Intervertebral DXM Gel Injection in Adults With Painful Lumbar Degenerative Disc Disease (DXM gel)
Degenerative Disc Disease, Chronic Lower Back Pain, Discogenic Pain
About this trial
This is an interventional treatment trial for Degenerative Disc Disease focused on measuring Degenerative Disc Disease, Chronic Lower Back Pain, Double Cross-Linked hydrogel, disc nucleus, medical device, Double Crosslink Microgel, first in human, intervertebral disc space, Oswestry Disability Index, discs partial dehydration, proteoglycan matrix, Pfirrmann classification, inter-vertebral disc water content
Eligibility Criteria
Inclusion Criteria:
- Male or female patient aged between 18 and 55 (inclusive)
- Discogenic low back pain, confirmed by a history of Low Back Pain, with a minimum of 3 months of continuous pain or 6 months of acute episodes of pain despite the conservative treatment including painkillers and physiotherapy
- Oswestry Disability Index (ODI) ≥ 30% and ≤ 60%,
Painful disc(s) between L1 and S1 represented
- For cohort 1L: at a single disc level
- For cohort 2L: at 2 disc levels
- For cohort 1-2L: at 1 or 2 disc levels
- Patients with a Zung depression score ≤ 49, Note: Patients with a Zung depression score between ≥ 50 and ≤ 64 may be included if deemed suitable for trial inclusion by the investigator
Partial dehydration (grey disc) confirmed by MRI, grade II/III Pfirrmann classification
Note:
- Pfirrmann Grade I lesions are not contra-indications to recruitment, but can never be the target of any intervention in this trial. Patients featuring grade I disc(s) in conjunction with a grade II/III meet the inclusion criteria for his(her) disc Grade II/III disc to be treated
- Pfirrmann Grade IV and V disc lesions are absolute contra-indications for inclusion
- Female patients of childbearing potential must have a negative urine pregnancy test at screening and use an effective birth control during the follow up period after the injection procedure
- Patients who are willing and capable of understanding the investigator's explanations, following his instructions and adhering to the follow-up visits according to the study protocol, including a willingness and ability to undergo MRI scanning,
- Patient giving informed consent to take part in the study
Exclusion Criteria:
- Averted nerve root pain and potential root compression Note: Referred leg pain authorised
- Presence of posterior bone spurs (osteophytes)
- Partial or total Modic signal grade 1 at the considered disc level
- Patients with active systemic infection or infection localized to the site of the proposed implantation.
- Any conditions not described in the indications for use.
- Any mental conditions or neuromuscular disease that may generate an unacceptable risk of failure or postoperative complication.
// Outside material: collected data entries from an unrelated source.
/-! ### What reads back -/

@[simp] theorem rd_wr_same (a : Nat) (v : Word) (s : State) : rd (wr a v s) a = v := tabGet_tabPut_same ..
@[simp] theorem rd_wr_other {a b : Nat} (v : Word) (s : State) (h : b ≠ a) : rd (wr a v s) b = rd s b := tabGet_tabPut_other _ _ _ _ h
@[simp] theorem rd_count_same (a n : Nat) (s : State) : rd (count a n s) a = rd s a + BitVec.ofNat 32 n := rd_wr_same ..
@[simp] theorem rd_count_other {a b : Nat} (n : Nat) (s : State) (h : b ≠ a) : rd (count a n s) b = rd s b := rd_wr_other _ _ h
@[simp] theorem rd_wrF_same (a hi lo v : Nat) (s : State) : rd (wrF a hi lo v s) a = fieldPut (rd s a) hi lo v := rd_wr_same ..
@[simp] theorem rd_wrF_other {a b : Nat} (hi lo v : Nat) (s : State) (h : b ≠ a) : rd (wrF a hi lo v s) b = rd s b := rd_wr_other _ _ h
@[simp] theorem rd_wrB_same (a i : Nat) (b : Bool) (s : State) : rd (wrB a i b s) a = bitPut (rd s a) i b := rd_wr_same ..
@[simp] theorem rd_wrB_other {a b : Nat} (i : Nat) (x : Bool) (s : State) (h : b ≠ a) : rd (wrB a i x s) b = rd s b := rd_wr_other _ _ h
@[simp] theorem rdView_wrView_same (v : View) (a : Nat) (x : Word) (s : State) : rdView (wrView v a x s) v a = x := tabGet_tabPut_same ..
@[simp] theorem linkOf_putLink_same (l : Nat) (x : LinkSt) (s : State) : linkOf (putLink l x s) l = x := tabGet_tabPut_same ..
@[simp] theorem linkOf_putLink_other {l m : Nat} (x : LinkSt) (s : State) (h : m ≠ l) : linkOf (putLink l x s) m = linkOf s m :=
  tabGet_tabPut_other _ _ _ _ h
@[simp] theorem linkOf_modLink_same (l : Nat) (f : LinkSt → LinkSt) (s : State) : linkOf (modLink l f s) l = f (linkOf s l) := tabGet_tabPut_same ..
@[simp] theorem linkOf_modLink_other {l m : Nat} (f : LinkSt → LinkSt) (s : State) (h : m ≠ l) : linkOf (modLink l f s) m = linkOf s m :=
  tabGet_tabPut_other _ _ _ _ h
@[simp] theorem pairOf_putPair_same (l : Nat) (x : PairSt) (s : State) : pairOf (putPair l x s) l = x := tabGet_tabPut_same ..
@[simp] theorem pairOf_putPair_other {l m : Nat} (x : PairSt) (s : State) (h : m ≠ l) : pairOf (putPair l x s) m = pairOf s m :=
  tabGet_tabPut_other _ _ _ _ h
@[simp] theorem pairOf_modPair_same (l : Nat) (f : PairSt → PairSt) (s : State) : pairOf (modPair l f s) l = f (pairOf s l) := tabGet_tabPut_same ..
@[simp] theorem pairOf_modPair_other {l m : Nat} (f : PairSt → PairSt) (s : State) (h : m ≠ l) : pairOf (modPair l f s) m = pairOf s m :=
  tabGet_tabPut_other _ _ _ _ h
@[simp] theorem portOf_modPort_same (l : Nat) (f : PortSt → PortSt) (s : State) : portOf (modPort l f s) l = f (portOf s l) := tabGet_tabPut_same ..
@[simp] theorem portOf_modPort_other {l m : Nat} (f : PortSt → PortSt) (s : State) (h : m ≠ l) : portOf (modPort l f s) m = portOf s m :=
  tabGet_tabPut_other _ _ _ _ h
@[simp] theorem tileOf_modTile_same (l : Nat) (f : TileSt → TileSt) (s : State) : tileOf (modTile l f s) l = f (tileOf s l) := tabGet_tabPut_same ..
@[simp] theorem tileOf_modTile_other {l m : Nat} (f : TileSt → TileSt) (s : State) (h : m ≠ l) : tileOf (modTile l f s) m = tileOf s m :=
  tabGet_tabPut_other _ _ _ _ h
@[simp] theorem synOf_modSyn_same (l : Nat) (f : SynSt → SynSt) (s : State) : synOf (modSyn l f s) l = f (synOf s l) := tabGet_tabPut_same ..
@[simp] theorem synOf_modSyn_other {l m : Nat} (f : SynSt → SynSt) (s : State) (h : m ≠ l) : synOf (modSyn l f s) m = synOf s m :=
  tabGet_tabPut_other _ _ _ _ h
@[simp] theorem laneOf_modLane_same (l : Nat) (f : LaneSt → LaneSt) (s : State) : laneOf (modLane l f s) l = f (laneOf s l) := tabGet_tabPut_same ..
@[simp] theorem laneOf_modLane_other {l m : Nat} (f : LaneSt → LaneSt) (s : State) (h : m ≠ l) : laneOf (modLane l f s) m = laneOf s m :=
  tabGet_tabPut_other _ _ _ _ h
@[simp] theorem domOf_modDom_same (l : Nat) (f : DomSt → DomSt) (s : State) : domOf (modDom l f s) l = f (domOf s l) := tabGet_tabPut_same ..
@[simp] theorem domOf_modDom_other {l m : Nat} (f : DomSt → DomSt) (s : State) (h : m ≠ l) : domOf (modDom l f s) m = domOf s m :=
  tabGet_tabPut_other _ _ _ _ h
@[simp] theorem runsOf_putRuns_same (l : Nat) (x : List Run) (s : State) : runsOf (putRuns l x s) l = x := tabGet_tabPut_same ..
@[simp] theorem runsOf_putRuns_other {l m : Nat} (x : List Run) (s : State) (h : m ≠ l) : runsOf (putRuns l x s) m = runsOf s m :=
  tabGet_tabPut_other _ _ _ _ h
@[simp] theorem capsOf_putCaps_same (l : Nat) (x : List Capture) (s : State) : capsOf (putCaps l x s) l = x := tabGet_tabPut_same ..
@[simp] theorem capsOf_putCaps_other {l m : Nat} (x : List Capture) (s : State) (h : m ≠ l) : capsOf (putCaps l x s) m = capsOf s m :=
  tabGet_tabPut_other _ _ _ _ h
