/-! ### LINK_UP, LINK_DOWN and LINK_TRAIN_STEP (R144, R350, R353) -/

theorem linkOf_keepRunning (e aux : Nat) (s : State) (j : Nat) : linkOf (keepRunning e aux s) j = linkOf s j := rfl

theorem linkUp_down {m : Nat} {s : State} (h : (linkOf s m).state = .down) :
    linkUp m s = enterListen m false (modLink m (fun x => { x with graded := false }) (modLink m (fun x => { x with relinks := 0 }) s)) := by
  simp only [linkUp, linkOf_modLink_same, h]

theorem linkUp_holdoff {m : Nat} {s : State} (h : (linkOf s m).state = .holdoff) :
    linkUp m s = enterListen m false (modLink m (fun x => { x with relinks := 0 }) s) := by
  simp only [linkUp, linkOf_modLink_same, h]

/-- A link that is coming up goes on. -/
theorem linkUp_coming {m : Nat} {s : State}
    (h : (linkOf s m).state = .listen ∨ (linkOf s m).state = .negotiate ∨ (linkOf s m).state = .train) :
    linkUp m s = modLink m (fun x => { x with relinks := 0 }) s := by
  rcases h with h | h | h <;> simp only [linkUp, linkOf_modLink_same, h]

/-- LINK_UP of a link that is not in UP, with none pending. -/
theorem actLinkUp_waits {c : Cmd} {e : Nat} {u : State} (hzero : zeroFrom c.params 1 = true) (hswap : leAt c.params 0 1 ≤ 1)
    (hcable : cableBusy u (c.idx.toNat / 8) = false) (hsyn : synState u (c.idx.toNat / 8) ≠ 4)
    (hrun : running u opcLinkUp 4 c.idx.toNat = []) (hstate : (linkOf u c.idx.toNat).state ≠ .leaving) :
    actLinkUp c e u = if (linkOf u c.idx.toNat).state = .up then complete e stOk (upResult u c.idx.toNat 0) u
      else linkUp c.idx.toNat (keepRunning e c.idx.toNat
        (if leAt c.params 0 1 = 1 then modLink c.idx.toNat (fun x => { x with noCont := true }) u else u)) := by
  rw [actLinkUp, firstBad_none]
  simp [hzero, hswap, hcable, hsyn, hrun, hstate]

theorem linkDown_leaves {m : Nat} {s : State} (h : (linkOf s m).state = .train ∨ (linkOf s m).state = .up) :
    linkDown m s = leaveByCommand m s := by
  rcases h with h | h <;> simp only [linkDown, h]

theorem linkDown_leaving {m : Nat} {s : State} (h : (linkOf s m).state = .leaving) :
    linkDown m s = modLink m (fun x => { x with relisten := false }) s := by
  simp only [linkDown, h]

theorem linkDown_listening {m : Nat} {s : State}
    (h : (linkOf s m).state = .listen ∨ (linkOf s m).state = .negotiate ∨ (linkOf s m).state = .holdoff) :
    linkDown m s = enterDown m (completeAll opcLinkUp 4 m stAborted (upResult s m 1) s) := by
  rcases h with h | h | h <;> simp only [linkDown, h]

/-- LINK_DOWN of a link that is not DOWN waits. -/
theorem actLinkDown_waits {c : Cmd} {e : Nat} {u : State} (h : (linkOf u c.idx.toNat).state ≠ .down) :
    actLinkDown c e u = linkDown c.idx.toNat (keepRunning e c.idx.toNat u) := if_neg h

/-- LINK_TRAIN_STEP whose action the link's state allows. -/
theorem actLinkTrainStep_allowed {c : Cmd} {e : Nat} {u : State} (hzero : zeroFrom c.params 1 = true) (hmax : leAt c.params 0 1 ≤ 2)
    (harm : leAt c.params 0 1 = 0 → (linkOf u c.idx.toNat).state = .down ∨ (linkOf u c.idx.toNat).state = .listen)
    (hgo : leAt c.params 0 1 = 1 → (linkOf u c.idx.toNat).heldAt = true) :
    actLinkTrainStep c e u =
      if leAt c.params 0 1 = 0 then complete e stOk (stepResult u c.idx.toNat) (modLink c.idx.toNat (fun x => { x with hold := true }) u)
      else if leAt c.params 0 1 = 1 then phaseNext c.idx.toNat (keepRunning e c.idx.toNat u)
      else complete e stOk (stepResult (modLink c.idx.toNat (fun x => { x with hold := false, heldAt := false }) u) c.idx.toNat)
        (if (linkOf u c.idx.toNat).heldAt then phaseNext c.idx.toNat (modLink c.idx.toNat (fun x => { x with hold := false, heldAt := false }) u)
          else modLink c.idx.toNat (fun x => { x with hold := false, heldAt := false }) u) := by
  have harm' : (leAt c.params 0 1 == 0 && (linkOf u c.idx.toNat).state != .down && (linkOf u c.idx.toNat).state != .listen) = false := by
    by_cases h0 : leAt c.params 0 1 = 0
    · rcases harm h0 with h | h <;> simp [h]
    · simp [h0]
  have hgo' : (leAt c.params 0 1 == 1 && !(linkOf u c.idx.toNat).heldAt) = false := by
    by_cases h1 : leAt c.params 0 1 = 1
    · simp [hgo h1]
    · simp [h1]
  rw [actLinkTrainStep, firstBad_none]
  simp [hzero, hmax, harm', hgo']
- Patients with existing disc herniation at the considered level and on adjacent discs
- Endplate disease, defect or weakness, e.g. Schmorl nodule
- Vertebral bone abnormalities with active angioma
- Disc collapse ≥ 15% when disc height is compared to the height of the upper adjacent disc
- One lumbar disc rated grade IV or V on the Pfirrmann classification
- Imaging showing facet arthrosis
- Lytic spondylolisthesis
- Degenerative spondylolisthesis grade > grade I Meyerding
- Congenital or idiopathic deformities of the spine (e.g. Scoliosis >20° Cobb or Kyphosis)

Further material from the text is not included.